> Work instruction: Once the line containing "(s.k ≠ s.chainBound" is found in the entries below, reproduce it and every line after it, stopping at and including the line containing "(taken = true"; reproduce nothing else, and keep each line exact.

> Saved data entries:
+ + + + + + +

-- ==== Sys2Proof/Laws/Ops.lean ====
section
/-! SUPPORT. One lemma for each shared operation, saying once what it can do. -/

namespace Sys2Proof.Machine

/-- An operand access always finds its cell. -/
@[simp] theorem withCell_eq (a : Addr) (s : State) (use : Byte → State) :
    withCell a s use = use (Memory.read s.mem a.toNat) := by simp [withCell]

/-- A taken jump raises at the chain bound and is taken otherwise (41_control_transfer.md R130). -/
theorem takeJump_cases (a : Addr) (s : State) :
    (s.k = s.chainBound ∧ takeJump a s = s.raise .jumpChainExceeded) ∨
      (s.k ≠ s.chainBound ∧ takeJump a s = { s with pc := a, k := s.k + 1 }) := by
  by_cases h : s.k = s.chainBound
  · exact .inl ⟨h, if_pos h⟩
  · exact .inr ⟨h, if_neg h⟩

/-- A conditional jump is taken or falls through. -/
theorem jumpIf_cases (taken : Bool) (a : Addr) (s : State) :
    (taken = true ∧ jumpIf taken a s = takeJump a s) ∨ (taken = false ∧ jumpIf taken a s = s.advance) := by
  cases taken
  · exact .inr ⟨rfl, rfl⟩
  · exact .inl ⟨rfl, rfl⟩

@[simp] theorem loadCell_eq (a : Addr) (s : State) :
    loadCell a s = (s.writeAcc (Memory.read s.mem a.toNat)).advance := by simp [loadCell]

/-- The state in which a port read has asked, consumed `r` and echoed it, and stored `v` (42_load_store.md R141). -/
def inputStored (s : State) (r : Text) (rest : List Text) (v : Byte) : State :=
  { s with transcript := s.transcript ++ [.prompt, .echo r], inputs := rest, mem := Memory.write s.mem 30 v }

@[simp] theorem inputStored_mem (s : State) (r : Text) (rest : List Text) (v : Byte) :
    (inputStored s r rest v).mem = Memory.write s.mem 30 v := rfl

@[simp] theorem inputStored_acc (s : State) (r : Text) (rest : List Text) (v : Byte) :
    (inputStored s r rest v).acc = s.acc := rfl

@[simp] theorem inputStored_pc (s : State) (r : Text) (rest : List Text) (v : Byte) :
    (inputStored s r rest v).pc = s.pc := rfl

@[simp] theorem inputStored_z (s : State) (r : Text) (rest : List Text) (v : Byte) :
    (inputStored s r rest v).z = s.z := rfl

@[simp] theorem inputStored_p (s : State) (r : Text) (rest : List Text) (v : Byte) :
    (inputStored s r rest v).p = s.p := rfl

@[simp] theorem inputStored_status (s : State) (r : Text) (rest : List Text) (v : Byte) :
    (inputStored s r rest v).status = s.status := rfl

@[simp] theorem inputStored_transcript (s : State) (r : Text) (rest : List Text) (v : Byte) :
    (inputStored s r rest v).transcript = s.transcript ++ [.prompt, .echo r] := rfl

@[simp] theorem inputStored_k (s : State) (r : Text) (rest : List Text) (v : Byte) :
    (inputStored s r rest v).k = s.k := rfl

@[simp] theorem inputStored_inputs (s : State) (r : Text) (rest : List Text) (v : Byte) :
    (inputStored s r rest v).inputs = rest := rfl

@[simp] theorem inputStored_inputEnd (s : State) (r : Text) (rest : List Text) (v : Byte) :
    (inputStored s r rest v).inputEnd = s.inputEnd := rfl

@[simp] theorem inputStored_chainBound (s : State) (r : Text) (rest : List Text) (v : Byte) :
    (inputStored s r rest v).chainBound = s.chainBound := rfl

/-- Everything a port read can do (R141). -/
theorem readInputPort_cases (s : State) :
    (s.inputs = [] ∧ s.inputEnd = .silent ∧ readInputPort s = .waiting) ∨
    (s.inputs = [] ∧ s.inputEnd = .exhausted ∧ readInputPort s = .failed .inputExhausted (s.emit .prompt)) ∨
    (∃ r rest, s.inputs = r :: rest ∧ parseInput r = none ∧
      readInputPort s = .failed .inputInvalid { s.emit .prompt with inputs := rest }) ∨
    (∃ r rest v, s.inputs = r :: rest ∧ parseInput r = some v ∧ readInputPort s = .ready (inputStored s r rest v)) := by
  cases hi : s.inputs with
  | nil =>
    cases he : s.inputEnd with
    | exhausted => exact .inr (.inl ⟨rfl, rfl, by simp [readInputPort, hi, he]⟩)
    | silent => exact .inl ⟨rfl, rfl, by simp [readInputPort, hi, he]⟩
  | cons r rest =>
    cases hp : parseInput r with
    | none => exact .inr (.inr (.inl ⟨r, rest, rfl, hp, by simp [readInputPort, hi, hp]⟩))
    | some v =>
      refine .inr (.inr (.inr ⟨r, rest, v, rfl, hp, ?_⟩))
      simp [readInputPort, hi, hp, inputStored, State.emit, Config.inputPort]

end Sys2Proof.Machine
end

+ + + + + + +

> Response to the task:
      (s.k ≠ s.chainBound ∧ takeJump a s = { s with pc := a, k := s.k + 1 }) := by
  by_cases h : s.k = s.chainBound
  · exact .inl ⟨h, if_pos h⟩
  · exact .inr ⟨h, if_neg h⟩

/-- A conditional jump is taken or falls through. -/
theorem jumpIf_cases (taken : Bool) (a : Addr) (s : State) :
    (taken = true ∧ jumpIf taken a s = takeJump a s) ∨ (taken = false ∧ jumpIf taken a s = s.advance) := by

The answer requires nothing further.